Instructions to follow:
In the data below, find each line containing the string "second" and return it.

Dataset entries

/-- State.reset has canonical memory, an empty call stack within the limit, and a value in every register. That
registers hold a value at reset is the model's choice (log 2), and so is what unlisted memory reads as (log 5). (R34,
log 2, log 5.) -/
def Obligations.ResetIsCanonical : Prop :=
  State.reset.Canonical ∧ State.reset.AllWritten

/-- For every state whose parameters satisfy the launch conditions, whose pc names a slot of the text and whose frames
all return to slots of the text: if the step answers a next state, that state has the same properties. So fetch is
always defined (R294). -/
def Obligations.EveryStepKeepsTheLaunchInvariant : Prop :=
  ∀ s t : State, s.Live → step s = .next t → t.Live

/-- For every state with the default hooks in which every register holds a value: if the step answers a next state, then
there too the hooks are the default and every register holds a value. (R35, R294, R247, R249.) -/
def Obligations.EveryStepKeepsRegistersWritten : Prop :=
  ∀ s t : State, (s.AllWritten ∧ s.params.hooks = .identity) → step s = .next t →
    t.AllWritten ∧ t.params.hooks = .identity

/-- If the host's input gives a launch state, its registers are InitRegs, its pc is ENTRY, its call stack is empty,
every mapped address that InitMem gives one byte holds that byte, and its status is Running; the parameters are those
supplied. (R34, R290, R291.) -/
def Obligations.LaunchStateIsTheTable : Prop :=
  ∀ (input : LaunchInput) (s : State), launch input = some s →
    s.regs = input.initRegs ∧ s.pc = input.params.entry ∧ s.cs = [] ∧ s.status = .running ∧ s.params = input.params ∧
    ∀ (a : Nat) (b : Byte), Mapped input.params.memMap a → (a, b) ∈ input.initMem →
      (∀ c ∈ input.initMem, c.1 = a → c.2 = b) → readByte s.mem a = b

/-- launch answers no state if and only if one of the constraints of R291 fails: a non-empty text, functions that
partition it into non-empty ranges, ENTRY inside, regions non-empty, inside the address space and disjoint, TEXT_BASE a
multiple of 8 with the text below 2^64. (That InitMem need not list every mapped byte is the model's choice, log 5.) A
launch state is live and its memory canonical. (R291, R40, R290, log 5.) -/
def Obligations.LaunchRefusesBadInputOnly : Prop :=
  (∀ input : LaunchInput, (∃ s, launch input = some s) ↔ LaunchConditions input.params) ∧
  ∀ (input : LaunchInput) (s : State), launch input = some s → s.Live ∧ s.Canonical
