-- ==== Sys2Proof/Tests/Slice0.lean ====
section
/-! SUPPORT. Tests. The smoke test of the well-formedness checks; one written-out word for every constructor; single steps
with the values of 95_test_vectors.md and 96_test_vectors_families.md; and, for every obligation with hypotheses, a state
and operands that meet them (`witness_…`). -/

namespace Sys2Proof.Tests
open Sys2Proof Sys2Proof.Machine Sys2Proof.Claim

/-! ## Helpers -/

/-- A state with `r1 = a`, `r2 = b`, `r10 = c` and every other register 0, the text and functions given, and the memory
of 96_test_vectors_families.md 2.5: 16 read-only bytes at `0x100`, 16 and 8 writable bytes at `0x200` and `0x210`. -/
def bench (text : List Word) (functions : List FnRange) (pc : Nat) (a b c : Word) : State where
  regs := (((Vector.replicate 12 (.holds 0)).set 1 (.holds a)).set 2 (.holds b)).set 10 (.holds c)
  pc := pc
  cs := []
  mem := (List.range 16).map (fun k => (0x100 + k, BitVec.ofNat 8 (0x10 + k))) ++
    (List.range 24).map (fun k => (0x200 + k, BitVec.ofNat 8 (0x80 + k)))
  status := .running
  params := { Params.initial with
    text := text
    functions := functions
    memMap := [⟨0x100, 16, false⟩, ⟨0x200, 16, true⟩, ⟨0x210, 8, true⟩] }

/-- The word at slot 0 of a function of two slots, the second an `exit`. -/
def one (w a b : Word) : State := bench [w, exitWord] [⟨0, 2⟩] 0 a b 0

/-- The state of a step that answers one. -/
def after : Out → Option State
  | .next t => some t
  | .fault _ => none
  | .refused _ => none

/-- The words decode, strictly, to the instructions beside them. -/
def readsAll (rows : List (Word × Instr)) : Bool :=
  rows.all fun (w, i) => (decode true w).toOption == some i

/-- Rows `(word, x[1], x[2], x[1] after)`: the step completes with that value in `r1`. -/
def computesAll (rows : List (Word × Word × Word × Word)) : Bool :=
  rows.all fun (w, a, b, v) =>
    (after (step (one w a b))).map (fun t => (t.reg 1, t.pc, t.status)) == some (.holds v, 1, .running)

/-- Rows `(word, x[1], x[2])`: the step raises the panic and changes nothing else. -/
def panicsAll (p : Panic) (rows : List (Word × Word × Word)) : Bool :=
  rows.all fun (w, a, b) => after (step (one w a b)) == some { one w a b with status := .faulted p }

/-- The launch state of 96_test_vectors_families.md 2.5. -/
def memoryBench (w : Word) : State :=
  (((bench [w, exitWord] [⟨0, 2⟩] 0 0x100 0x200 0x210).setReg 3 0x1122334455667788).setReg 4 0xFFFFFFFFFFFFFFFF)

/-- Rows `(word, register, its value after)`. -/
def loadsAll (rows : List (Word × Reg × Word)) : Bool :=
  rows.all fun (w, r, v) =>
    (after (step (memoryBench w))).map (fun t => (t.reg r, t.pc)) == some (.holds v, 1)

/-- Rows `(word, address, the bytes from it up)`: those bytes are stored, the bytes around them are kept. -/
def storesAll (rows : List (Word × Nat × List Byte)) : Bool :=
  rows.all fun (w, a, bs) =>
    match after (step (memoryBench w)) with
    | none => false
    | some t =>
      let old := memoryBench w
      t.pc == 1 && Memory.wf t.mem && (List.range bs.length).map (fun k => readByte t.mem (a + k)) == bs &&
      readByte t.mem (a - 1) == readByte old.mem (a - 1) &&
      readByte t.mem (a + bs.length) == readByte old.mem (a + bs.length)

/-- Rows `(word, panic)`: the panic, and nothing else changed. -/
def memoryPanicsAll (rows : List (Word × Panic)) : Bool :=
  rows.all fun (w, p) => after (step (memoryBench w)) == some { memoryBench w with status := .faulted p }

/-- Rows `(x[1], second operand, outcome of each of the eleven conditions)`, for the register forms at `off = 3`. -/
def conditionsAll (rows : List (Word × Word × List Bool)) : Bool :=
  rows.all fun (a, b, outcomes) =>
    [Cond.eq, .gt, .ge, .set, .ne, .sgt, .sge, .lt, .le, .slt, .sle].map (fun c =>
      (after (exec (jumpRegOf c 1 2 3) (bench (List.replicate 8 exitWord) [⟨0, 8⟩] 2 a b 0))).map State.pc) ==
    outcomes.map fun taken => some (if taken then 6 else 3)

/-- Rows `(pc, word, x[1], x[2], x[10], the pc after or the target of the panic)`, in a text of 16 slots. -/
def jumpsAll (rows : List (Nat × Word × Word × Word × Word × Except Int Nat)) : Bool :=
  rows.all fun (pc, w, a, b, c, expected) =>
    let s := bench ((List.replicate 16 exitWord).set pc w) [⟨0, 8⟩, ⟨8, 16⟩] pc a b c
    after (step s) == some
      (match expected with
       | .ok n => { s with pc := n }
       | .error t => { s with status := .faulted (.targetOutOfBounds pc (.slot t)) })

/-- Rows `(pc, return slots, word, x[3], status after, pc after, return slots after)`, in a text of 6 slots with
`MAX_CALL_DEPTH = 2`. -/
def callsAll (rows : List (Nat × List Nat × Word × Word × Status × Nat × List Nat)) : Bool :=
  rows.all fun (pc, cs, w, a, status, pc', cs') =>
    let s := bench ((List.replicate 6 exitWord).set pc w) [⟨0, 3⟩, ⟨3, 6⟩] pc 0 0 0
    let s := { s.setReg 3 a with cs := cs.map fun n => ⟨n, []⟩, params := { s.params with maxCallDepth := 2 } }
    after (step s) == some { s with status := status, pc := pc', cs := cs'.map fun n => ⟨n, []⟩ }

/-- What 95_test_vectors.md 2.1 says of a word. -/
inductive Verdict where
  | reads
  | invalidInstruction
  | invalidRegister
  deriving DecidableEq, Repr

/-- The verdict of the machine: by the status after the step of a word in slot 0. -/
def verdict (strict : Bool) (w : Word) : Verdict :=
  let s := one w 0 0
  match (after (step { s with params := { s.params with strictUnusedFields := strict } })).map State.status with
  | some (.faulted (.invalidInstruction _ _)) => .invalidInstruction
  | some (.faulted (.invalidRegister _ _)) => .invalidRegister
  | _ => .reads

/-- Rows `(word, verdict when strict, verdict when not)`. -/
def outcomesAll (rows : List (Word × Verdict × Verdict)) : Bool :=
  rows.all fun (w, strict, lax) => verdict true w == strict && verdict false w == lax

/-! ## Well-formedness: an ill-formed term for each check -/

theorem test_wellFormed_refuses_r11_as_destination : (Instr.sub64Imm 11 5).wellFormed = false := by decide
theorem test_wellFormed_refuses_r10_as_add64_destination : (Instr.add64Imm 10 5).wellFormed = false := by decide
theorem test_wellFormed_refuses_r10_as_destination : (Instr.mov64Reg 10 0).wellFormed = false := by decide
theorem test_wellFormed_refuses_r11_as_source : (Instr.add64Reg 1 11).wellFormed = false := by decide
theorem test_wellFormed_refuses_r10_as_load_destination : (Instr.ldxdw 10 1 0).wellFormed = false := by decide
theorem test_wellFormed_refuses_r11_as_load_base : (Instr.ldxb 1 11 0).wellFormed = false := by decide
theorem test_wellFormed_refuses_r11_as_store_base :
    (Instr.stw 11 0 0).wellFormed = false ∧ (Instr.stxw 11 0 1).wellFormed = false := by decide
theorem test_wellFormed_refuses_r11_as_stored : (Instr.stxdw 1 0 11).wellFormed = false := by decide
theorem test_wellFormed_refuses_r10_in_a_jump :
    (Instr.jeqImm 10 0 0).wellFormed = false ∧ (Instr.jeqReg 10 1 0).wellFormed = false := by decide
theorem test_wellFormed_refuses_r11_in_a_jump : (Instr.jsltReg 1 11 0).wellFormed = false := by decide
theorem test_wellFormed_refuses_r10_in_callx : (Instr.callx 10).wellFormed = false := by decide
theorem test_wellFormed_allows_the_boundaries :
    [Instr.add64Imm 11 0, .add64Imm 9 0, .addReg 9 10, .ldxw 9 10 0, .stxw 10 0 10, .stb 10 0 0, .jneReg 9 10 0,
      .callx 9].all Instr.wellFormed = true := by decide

Response below:
/-- The word at slot 0 of a function of two slots, the second an `exit`. -/
/-- Rows `(x[1], second operand, outcome of each of the eleven conditions)`, for the register forms at `off = 3`. -/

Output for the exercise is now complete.